TASK BRIEF:
Return only the lines of the listing below that run from the line with "theorem RoundTrip.warmStart : RoundTrip.Statement" through the line with "theorem RoundTrip.fuseSvnRaise : RoundTrip.Statement", both ends included, exactly as written.

•••

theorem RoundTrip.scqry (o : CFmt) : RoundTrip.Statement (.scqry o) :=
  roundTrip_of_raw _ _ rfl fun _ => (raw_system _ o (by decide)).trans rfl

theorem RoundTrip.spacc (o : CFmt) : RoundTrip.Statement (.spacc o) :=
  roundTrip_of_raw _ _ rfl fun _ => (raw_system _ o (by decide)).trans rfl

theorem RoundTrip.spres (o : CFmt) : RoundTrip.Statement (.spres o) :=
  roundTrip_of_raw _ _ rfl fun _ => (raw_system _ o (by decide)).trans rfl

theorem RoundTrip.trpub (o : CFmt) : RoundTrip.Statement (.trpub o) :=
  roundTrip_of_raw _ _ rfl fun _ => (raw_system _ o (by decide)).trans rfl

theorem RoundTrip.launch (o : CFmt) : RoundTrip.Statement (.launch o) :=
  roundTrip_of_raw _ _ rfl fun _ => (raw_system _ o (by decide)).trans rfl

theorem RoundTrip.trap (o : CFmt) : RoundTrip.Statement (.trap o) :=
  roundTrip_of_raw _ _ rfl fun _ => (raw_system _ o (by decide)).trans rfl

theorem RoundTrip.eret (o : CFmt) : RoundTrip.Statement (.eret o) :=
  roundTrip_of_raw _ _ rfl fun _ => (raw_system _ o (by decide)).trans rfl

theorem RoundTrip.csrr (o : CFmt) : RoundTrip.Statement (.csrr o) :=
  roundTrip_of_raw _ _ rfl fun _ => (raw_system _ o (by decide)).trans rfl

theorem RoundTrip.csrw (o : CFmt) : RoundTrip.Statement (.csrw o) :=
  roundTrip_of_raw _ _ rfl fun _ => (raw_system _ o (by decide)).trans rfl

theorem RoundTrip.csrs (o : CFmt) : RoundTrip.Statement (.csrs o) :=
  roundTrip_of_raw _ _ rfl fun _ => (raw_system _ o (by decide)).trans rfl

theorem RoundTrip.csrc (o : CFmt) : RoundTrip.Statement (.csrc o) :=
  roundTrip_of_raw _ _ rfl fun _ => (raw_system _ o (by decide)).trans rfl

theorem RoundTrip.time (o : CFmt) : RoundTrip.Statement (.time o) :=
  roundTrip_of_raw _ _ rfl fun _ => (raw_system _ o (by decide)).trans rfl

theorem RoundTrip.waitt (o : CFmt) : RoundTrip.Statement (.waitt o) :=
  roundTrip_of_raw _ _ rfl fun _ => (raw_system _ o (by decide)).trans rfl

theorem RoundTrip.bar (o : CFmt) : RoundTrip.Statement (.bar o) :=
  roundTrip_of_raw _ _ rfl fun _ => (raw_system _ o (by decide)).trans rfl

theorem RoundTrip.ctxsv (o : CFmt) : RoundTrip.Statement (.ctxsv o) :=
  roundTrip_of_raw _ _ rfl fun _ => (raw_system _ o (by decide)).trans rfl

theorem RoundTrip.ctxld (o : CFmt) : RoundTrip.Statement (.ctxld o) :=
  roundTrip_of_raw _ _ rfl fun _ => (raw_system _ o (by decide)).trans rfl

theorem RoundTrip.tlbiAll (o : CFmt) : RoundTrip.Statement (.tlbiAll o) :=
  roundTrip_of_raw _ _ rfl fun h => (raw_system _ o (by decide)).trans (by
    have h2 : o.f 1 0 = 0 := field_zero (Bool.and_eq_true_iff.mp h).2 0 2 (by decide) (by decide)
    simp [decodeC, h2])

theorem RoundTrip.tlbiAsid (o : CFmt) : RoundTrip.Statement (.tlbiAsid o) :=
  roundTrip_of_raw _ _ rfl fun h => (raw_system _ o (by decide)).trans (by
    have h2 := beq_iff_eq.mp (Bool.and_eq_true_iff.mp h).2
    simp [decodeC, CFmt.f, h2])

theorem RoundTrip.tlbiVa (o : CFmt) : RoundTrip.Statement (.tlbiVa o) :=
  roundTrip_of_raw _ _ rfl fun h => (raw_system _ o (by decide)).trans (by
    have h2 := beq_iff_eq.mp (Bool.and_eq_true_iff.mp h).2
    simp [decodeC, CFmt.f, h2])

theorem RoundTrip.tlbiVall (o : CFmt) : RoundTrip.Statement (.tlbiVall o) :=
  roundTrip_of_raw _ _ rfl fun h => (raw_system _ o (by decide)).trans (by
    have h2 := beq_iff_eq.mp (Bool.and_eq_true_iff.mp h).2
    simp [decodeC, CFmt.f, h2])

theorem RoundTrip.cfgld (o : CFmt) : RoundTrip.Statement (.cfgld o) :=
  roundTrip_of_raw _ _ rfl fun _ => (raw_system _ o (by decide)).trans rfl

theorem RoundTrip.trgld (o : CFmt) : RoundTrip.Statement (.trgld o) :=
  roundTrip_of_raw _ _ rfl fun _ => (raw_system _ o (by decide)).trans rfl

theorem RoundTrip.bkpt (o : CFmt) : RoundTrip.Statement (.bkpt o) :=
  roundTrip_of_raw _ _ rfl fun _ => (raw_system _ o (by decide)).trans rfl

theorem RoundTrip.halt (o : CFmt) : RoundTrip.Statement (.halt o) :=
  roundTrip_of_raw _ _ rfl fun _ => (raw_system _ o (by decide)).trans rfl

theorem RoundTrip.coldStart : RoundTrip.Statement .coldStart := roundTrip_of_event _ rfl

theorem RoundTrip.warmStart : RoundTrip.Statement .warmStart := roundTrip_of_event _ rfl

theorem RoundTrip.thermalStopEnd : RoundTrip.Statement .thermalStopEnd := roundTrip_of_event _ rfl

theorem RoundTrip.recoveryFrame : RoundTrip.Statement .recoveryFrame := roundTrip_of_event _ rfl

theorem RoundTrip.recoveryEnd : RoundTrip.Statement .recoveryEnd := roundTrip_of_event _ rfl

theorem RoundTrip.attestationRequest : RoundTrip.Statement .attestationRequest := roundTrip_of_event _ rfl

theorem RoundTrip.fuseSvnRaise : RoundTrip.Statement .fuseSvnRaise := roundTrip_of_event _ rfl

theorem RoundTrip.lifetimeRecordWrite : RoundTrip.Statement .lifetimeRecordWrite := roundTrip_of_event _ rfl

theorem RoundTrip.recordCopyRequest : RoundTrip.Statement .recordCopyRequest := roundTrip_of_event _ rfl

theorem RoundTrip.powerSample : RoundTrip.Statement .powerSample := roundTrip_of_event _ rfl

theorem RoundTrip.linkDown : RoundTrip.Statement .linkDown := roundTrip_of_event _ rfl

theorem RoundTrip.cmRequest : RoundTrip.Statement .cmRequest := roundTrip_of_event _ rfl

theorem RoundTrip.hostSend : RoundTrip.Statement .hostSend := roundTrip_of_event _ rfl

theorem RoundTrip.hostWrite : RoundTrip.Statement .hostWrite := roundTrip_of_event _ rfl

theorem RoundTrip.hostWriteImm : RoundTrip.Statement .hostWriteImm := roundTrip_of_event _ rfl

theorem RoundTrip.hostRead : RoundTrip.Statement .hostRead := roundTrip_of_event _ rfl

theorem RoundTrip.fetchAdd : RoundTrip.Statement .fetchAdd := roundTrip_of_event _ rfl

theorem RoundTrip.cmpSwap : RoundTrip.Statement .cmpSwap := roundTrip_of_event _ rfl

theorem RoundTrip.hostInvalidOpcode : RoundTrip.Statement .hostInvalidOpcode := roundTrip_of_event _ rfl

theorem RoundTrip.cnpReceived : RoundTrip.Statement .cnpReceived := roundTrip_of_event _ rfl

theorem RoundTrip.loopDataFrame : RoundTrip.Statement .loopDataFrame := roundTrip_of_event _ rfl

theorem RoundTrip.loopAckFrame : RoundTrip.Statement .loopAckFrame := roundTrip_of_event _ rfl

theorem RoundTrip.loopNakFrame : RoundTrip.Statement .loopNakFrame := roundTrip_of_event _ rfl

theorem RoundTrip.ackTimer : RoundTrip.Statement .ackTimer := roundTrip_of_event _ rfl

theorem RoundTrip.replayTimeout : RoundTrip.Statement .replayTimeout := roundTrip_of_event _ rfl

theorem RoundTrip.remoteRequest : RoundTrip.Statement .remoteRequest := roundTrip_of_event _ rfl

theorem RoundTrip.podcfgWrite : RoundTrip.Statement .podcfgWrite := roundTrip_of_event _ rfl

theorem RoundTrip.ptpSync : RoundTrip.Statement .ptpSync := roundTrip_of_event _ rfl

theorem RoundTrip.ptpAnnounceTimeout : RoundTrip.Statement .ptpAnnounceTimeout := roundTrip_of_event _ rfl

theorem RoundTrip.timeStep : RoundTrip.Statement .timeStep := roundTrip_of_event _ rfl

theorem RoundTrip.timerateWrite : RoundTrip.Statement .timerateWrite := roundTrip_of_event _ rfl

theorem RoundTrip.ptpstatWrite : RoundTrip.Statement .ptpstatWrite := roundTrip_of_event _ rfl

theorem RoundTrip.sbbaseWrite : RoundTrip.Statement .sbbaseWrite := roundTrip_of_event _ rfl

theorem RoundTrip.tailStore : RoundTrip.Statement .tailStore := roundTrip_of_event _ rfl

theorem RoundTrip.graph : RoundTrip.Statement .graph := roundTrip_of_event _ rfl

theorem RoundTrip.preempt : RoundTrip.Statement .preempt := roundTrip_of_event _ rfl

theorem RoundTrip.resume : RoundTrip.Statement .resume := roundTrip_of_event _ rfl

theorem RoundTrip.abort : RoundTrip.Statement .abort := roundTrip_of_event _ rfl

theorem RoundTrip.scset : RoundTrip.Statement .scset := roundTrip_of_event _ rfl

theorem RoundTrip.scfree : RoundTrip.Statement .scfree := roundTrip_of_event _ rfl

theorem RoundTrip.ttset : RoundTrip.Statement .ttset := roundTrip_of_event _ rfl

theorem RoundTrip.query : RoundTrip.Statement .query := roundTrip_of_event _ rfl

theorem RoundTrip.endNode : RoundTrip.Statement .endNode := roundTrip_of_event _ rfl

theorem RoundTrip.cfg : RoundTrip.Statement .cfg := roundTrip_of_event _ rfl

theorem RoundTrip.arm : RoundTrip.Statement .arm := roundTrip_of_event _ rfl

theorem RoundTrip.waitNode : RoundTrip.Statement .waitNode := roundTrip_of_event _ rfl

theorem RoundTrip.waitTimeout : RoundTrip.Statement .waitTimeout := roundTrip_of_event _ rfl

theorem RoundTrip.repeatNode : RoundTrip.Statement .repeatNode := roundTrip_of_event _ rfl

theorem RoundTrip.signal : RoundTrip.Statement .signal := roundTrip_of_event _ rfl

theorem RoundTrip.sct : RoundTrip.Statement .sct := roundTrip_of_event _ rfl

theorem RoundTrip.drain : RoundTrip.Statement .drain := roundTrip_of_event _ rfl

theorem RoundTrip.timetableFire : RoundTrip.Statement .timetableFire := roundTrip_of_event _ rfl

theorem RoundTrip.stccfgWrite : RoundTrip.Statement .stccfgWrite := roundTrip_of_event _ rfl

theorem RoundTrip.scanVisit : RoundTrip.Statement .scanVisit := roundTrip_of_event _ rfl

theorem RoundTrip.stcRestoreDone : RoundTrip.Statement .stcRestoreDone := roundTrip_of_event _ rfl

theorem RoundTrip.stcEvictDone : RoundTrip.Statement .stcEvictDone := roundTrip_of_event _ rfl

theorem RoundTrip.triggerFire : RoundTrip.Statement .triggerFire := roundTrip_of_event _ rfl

•••

ANSWER SPACE:
theorem RoundTrip.warmStart : RoundTrip.Statement .warmStart := roundTrip_of_event _ rfl

theorem RoundTrip.thermalStopEnd : RoundTrip.Statement .thermalStopEnd := roundTrip_of_event _ rfl

theorem RoundTrip.recoveryFrame : RoundTrip.Statement .recoveryFrame := roundTrip_of_event _ rfl

theorem RoundTrip.recoveryEnd : RoundTrip.Statement .recoveryEnd := roundTrip_of_event _ rfl

theorem RoundTrip.attestationRequest : RoundTrip.Statement .attestationRequest := roundTrip_of_event _ rfl

theorem RoundTrip.fuseSvnRaise : RoundTrip.Statement .fuseSvnRaise := roundTrip_of_event _ rfl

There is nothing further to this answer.